Q. What to Do With a Giant Bush Squash With No Flowers

I planted 3 varieties of squash this year from Walmart–they were labelled spaghetti, crookneck and zucchini. Most are doing well with lots of flowers and starting to bear fruit (my first spaghetti squash is on the vine!). Three of the plants developed into very large bush plants with giant leaves on long stems BUT they have not produced any flowers or fruit. Can’t figure out what is going on since they get same care as others. Don’t know what to do since it is mid summer now. The plants look very happy with healthy green foliage, but if there is no hope for any production, should I pull out so surrounding plants can benefit? Could these plants be something else for which there is still hope?

Answered by
Heather on
July 20, 2011
Certified Expert
A.

They are getting too much nitrogen. This causes large amounts of leaf growth but little to no flowers.

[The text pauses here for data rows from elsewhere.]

/-- A connection that sends no OPEN_SESSION within 10 s of its handshake is closed and counted (R137). -/
def execOpenSessionTimeout (t id : Nat) (s : State) : Host.Outcome State Fault Refusal :=
  let s := s.at t
  .next (match s.conn? id with
  | none => s
  | some c =>
    if s.mailboxUp && c.up && !c.opened && decide (c.since + secs 10 ≤ s.now) then
      ((s.endConn id).bump MailboxStatus.SESSIONS_REFUSED).send (.close id)
    else s)

/-- The TCP or TLS connection ends, and its session closes (R137, R139). -/
def execConnectionEnd (t id : Nat) (s : State) : Host.Outcome State Fault Refusal :=
  let s := s.at t
  .next (if s.running then s.endConn id else s)

/-! ### Sessions (R137 to R139, R151) -/

/-- The lowest free session number. -/
def State.freeSession (s : State) : Option Nat :=
  ((List.range 17).drop 1).find? fun n => (s.sess? n).isNone

/-- A session is opened on a connection. -/
def State.newSession (s : State) (c : Conn) (num : Nat) : State :=
  let x : Sess := ⟨num, c.id, c.cls, s.now, 0, [], none, [], c.reqs⟩
  let s := { s with mbx := { s.mbx with sess := s.mbx.sess ++ [x] } }
  let s := (s.wr SessionStatus.SESSION_STATE num 1).wr SessionStatus.PORT num c.port
  let s := (s.wr SessionStatus.CLASS num c.cls).wrB SessionStatus.TIME_UNCHECKED num c.unchecked
  let s := (s.wr SessionStatus.PEER_ADDR num c.addr).wr SessionStatus.PEER_PORT num c.tcp
  let s := s.stamp SessionStatus.OPEN_TIME num
  if c.bind ∧ s.sec.token = 1 ∧ s.sec.bound = 0 then
    let s := { s with sec := { s.sec with bound := num } }
    (s.wr PresenceStatus.TOKEN_STATE 0 2).wr PresenceStatus.BOUND_SESSION 0 num
  else s

/-- The payload of the answer to OPEN_SESSION (R151). -/
def State.openReply (s : State) (c : Conn) (num : Nat) : Bytes := [num, c.cls, s.security, 0] ++ toLE 4 65536

/-- OPEN_SESSION: the lowest free number is assigned; the seventeenth session is refused and its connection closed; a second one
on a connection is refused (R137, R138, R151). -/
def execOpenSession (t : Nat) (r : Req) (p : Bytes) (s : State) : Host.Outcome State Fault Refusal :=
  let s := s.at t
  .next (if !s.mailboxUp then s
  else
    match s.conn? r.conn with
    | none => s
    | some c =>
      if !c.up then s
      else
        match s.mbx.sess.find? fun x => x.conn == r.conn with
        | some x =>
          let n := if r.sess = 0 then x.num else r.sess
          s.serve t { r with sess := n } 0x0010 (decide (p.length = 0)) 1 fun _ _ s =>
            (s, .now stCondition (condDetail 0x0102))
        | none =>
          let s := s.modConn r.conn fun c => { c with opened := true }
          if r.ver ≠ 1 then s.answerRaw r 0x0010 stVersion [1]
          else if r.sess ≠ 0 then s.answerRaw r 0x0010 stSession []
          else if p.length ≠ 0 then s.answerRaw r 0x0010 stLength []
          else
            match s.freeSession with
            | none =>
              let s := (s.answerRaw r 0x0010 stBusy []).bump MailboxStatus.SESSIONS_REFUSED
              (s.endConn r.conn).send (.close r.conn)
            | some n =>
              (s.newSession c n).send (.frame r.conn flagResponse 0x0010 stOk r.seq n (s.openReply c n)))

/-- CLOSE_SESSION: it is answered and the session closes (R139). -/
def execCloseSession (t : Nat) (r : Req) (p : Bytes) (s : State) : Host.Outcome State Fault Refusal :=
  .next (s.serve t r 0x0011 (decide (p.length = 0)) 1 fun rid x s =>
    ((s.answer rid stOk []).endSession x.num, .later))

/-- PING_SESSION keeps a session open without other effect (R139). -/
def execPingSession (t : Nat) (r : Req) (p : Bytes) (s : State) : Host.Outcome State Fault Refusal :=
  .next (s.serve t r 0x0012 (decide (p.length = 0)) 1 fun _ _ s => (s, .now stOk []))

/-- A session that has received no frame for SESSION_IDLE of its port is closed with reason 1 (R139, R152). -/
def execSessionIdle (t num : Nat) (s : State) : Host.Outcome State Fault Refusal :=
  let s := s.at t
  .next (match s.sess? num with
  | none => s
  | some x =>
    let idle := match s.conn? x.conn with
      | some c => s.netNow 2 c.port
      | none => 0
    if s.mailboxUp = true ∧ x.lastFrame + secs idle ≤ s.now then s.shutSession num 1 else s)

/-! ### Frames that name no request (R142, R150) -/

/-- A frame header leaves the stream of frames unreadable (R142). DESIGN CHOICE (log 23): RESPONSE or UNSOLICITED set by the host is
not among R142's causes, and such a frame is served as the request it would be without them. -/
def unreadable (h : Bytes) : Bool :=
  let cmd := field h 4 2
  decide (field h 0 2 ≠ 0x4D54) || decide (65536 < field h 0x0C 4) || decide (8 ≤ field h 3 1) ||
    decide (field h 0x0B 1 ≠ 0) || (bitOf (field h 3 1) 2 != decide (cmd = 0x0023)) ||
    (decide (cmd = 0x0023) && decide (field h 0x0C 4 < 8))

/-- The commands a host may send (Table 5.4). -/
def hostCommands : List Nat := [0x01, 0x02, 0x03, 0x04, 0x05, 0x06, 0x10, 0x11, 0x12, 0x20, 0x21, 0x22, 0x23, 0x30, 0x31, 0x32,
  0x40, 0x41, 0x42, 0x43, 0x44, 0x45, 0x50, 0x51, 0x60, 0x61, 0x62, 0x70, 0x71, 0x72, 0x73, 0x74, 0x80]

/-- An unreadable frame is counted and its connection closed without a reply. -/
def State.badFrame (s : State) (conn : Nat) : State :=
  match s.conn? conn with
  | none => s
  | some c =>
    if s.mailboxUp && c.up then ((s.endConn conn).bump MailboxStatus.FRAME_ERRORS).send (.close conn) else s

/-- A frame with this 16-byte header arrives that is no request of another row: unreadable ones close the connection; a readable
one with a COMMAND outside Table 5.4 is answered ST_UNKNOWN (R142, R150). -/
def execUnreadableFrame (t conn : Nat) (hdr : Bytes) (s : State) : Host.Outcome State Fault Refusal :=
  let cmd := field hdr 4 2
  .next (if unreadable hdr then (s.at t).badFrame conn
  else if hostCommands.contains cmd then s.at t
  else s.serve t (headerReq conn hdr) cmd true 0 fun _ _ s => (s, .now stUnknown []))

/-! ### Transactions (R159, R160) -/

/-- BEGIN_TXN opens a transaction. -/
def execBeginTxn (t : Nat) (r : Req) (p : Bytes) (s : State) : Host.Outcome State Fault Refusal :=
  .next (s.serve t r 0x0003 (decide (p.length = 0)) 2 fun _ x s =>
    guarded [(x.txn.isSome, refCond 0x0101)] s fun s =>
      (s.modSess x.num fun y => { y with txn := some ⟨[], [], s.now⟩ }, .now stOk []))

/-- ABORT_TXN discards the transaction. -/
def execAbortTxn (t : Nat) (r : Req) (p : Bytes) (s : State) : Host.Outcome State Fault Refusal :=
  .next (s.serve t r 0x0005 (decide (p.length = 0)) 2 fun _ x s =>
    guarded [(x.txn.isNone, stTxnNone, [])] s fun s => (s.modSess x.num fun y => { y with txn := none }, .now stOk []))

/-- A transaction with no frame from its session for 60 s is aborted. -/
def execTxnTimeout (t num : Nat) (s : State) : Host.Outcome State Fault Refusal :=
  let s := s.at t
  .next (match (s.sess? num).bind (·.txn) with
  | none => s
  | some q =>
    if s.mailboxUp = true ∧ q.lastFrame + secs 60 ≤ s.now then s.modSess num fun y => { y with txn := none } else s)

/-! ### Identity, quotes, the object list and the restart (R121, R122, R151, R152, R158) -/

/-- GET_IDENTITY returns MODULE_IDENTITY and the number of certificates. -/
def execGetIdentity (t : Nat) (r : Req) (p : Bytes) (s : State) : Host.Outcome State Fault Refusal :=
  .next (s.serve t r 0x0030 (decide (p.length = 0)) 1 fun _ _ s =>
    (s, .now stOk (s.objBytes ModuleIdentity.desc 0 ++ [Config.certCount % 256])))

/-- GET_CERT returns a certificate of the device identity chain. -/
def execGetCert (t : Nat) (r : Req) (p : Bytes) (s : State) : Host.Outcome State Fault Refusal :=
  .next (s.serve t r 0x0031 (decide (p.length = 1)) 1 fun _ _ s =>
    guarded [(decide (Config.certCount ≤ field p 0 1), refOff stRange 0)] s fun s =>
      (s, .now stOk (Config.cert (field p 0 1))))

/-- The quote over the slots of a mask, without its signature (Table 4.3). -/
def State.quoteBody (s : State) (nonce : Bytes) (mask : Nat) : Bytes :=
  toLE 4 0x4D585154 ++ toLE 2 1 ++ [mask, 0] ++ toLE 16 (s.rd ModuleIdentity.SERIAL) ++ toLE 4 (s.rd BootStatus.BOOT_COUNT)
    ++ [s.security, 0, 0, 0] ++ timeBytes s.base ++ [0, 0, 0, 0, 0, 0] ++ padTo 32 nonce
    ++ ((List.range 8).filter fun n => bitOf mask n).flatMap fun n => toLE 48 (s.rd MeasurementSlot.SLOT_VALUE n)

/-- GET_QUOTE captures the slots at one instant and returns the signed quote. -/
def execGetQuote (t : Nat) (r : Req) (p : Bytes) (s : State) : Host.Outcome State Fault Refusal :=
  .next (s.serve t r 0x0032 (decide (p.length = 33)) 1 fun _ _ s =>
    let mask := field p 32 1
    guarded [(decide (mask = 0), refOff stRange 32)] s fun s =>
      let b := s.quoteBody (p.take 32) mask
      ({ s with free := s.free + 1 }, .now stOk (b ++ padTo 96 (Config.sign s.free b))))

/-- RESTART_MODULE is answered, opens the strings and restarts the module with cause 7. -/
def execRestartModule (t : Nat) (r : Req) (p : Bytes) (s : State) : Host.Outcome State Fault Refusal :=
  .next (s.serve t r 0x0080 (decide (p.length = 0)) 3 fun rid x s =>
    ((s.answerLast rid stOk []).restart 7 x.num, .later))

/-- The lowest and the highest instance of an object in the variant (R158). -/
def State.instRange (s : State) : InstKind → Nat × Nat
  | .module => (0, 0)
  | .die => (0, s.strings)
  | .string => (1, s.strings)
  | .port => (1, 2)
  | .session => (1, 16)
  | .slot => (0, 7)
  | .stringNode => (64, 64 * s.strings + 39)
  | .channel => (0, 4 * s.strings + 3)
  | .table => (1, 4)
  | .entry => (0, 31)
  | .output => (0, 3)
  | .capture => (0, 1)
  | .canChannel => (1, 2)
  | .canObject => (128, 383)
  | .domain => (1, 2)

/-- One object of the answer to LIST_OBJ. -/
def State.listEntry (s : State) (d : ObjDesc) : Bytes :=
  let i := s.instRange d.inst
  toLE 2 d.id ++ toLE 2 d.size ++ toLE 2 i.1 ++ toLE 2 i.2
    ++ [b2n d.stored + 2 * b2n d.epochBound + 4 * b2n d.roleBound, 0]

/-- LIST_OBJ lists the objects of a subject byte, or all. -/
def execListObj (t : Nat) (r : Req) (p : Bytes) (s : State) : Host.Outcome State Fault Refusal :=
  .next (s.serve t r 0x0006 (decide (p.length = 1)) 1 fun _ _ s =>
    let k := field p 0 1
    (s, .now stOk ((Obj.all.filter fun d => decide (k = 0) || decide (d.id / 256 = k)).flatMap s.listEntry)))

end Sys2Proof.Machine
end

If they are all located in the same spot, there may have been a pocket of nitrogen heavy amendment in that spot, maybe from manure that was not thoroughly worked into the soil.

You can try giving them some phosphorous rich fertilizer, which will help balance out the soil again. Bone meal is the common amendment for this, but may not be able to release its phosphorous fast enough to help you with getting these annuals to produce before they die, so you may need to look to chemical fertilizers.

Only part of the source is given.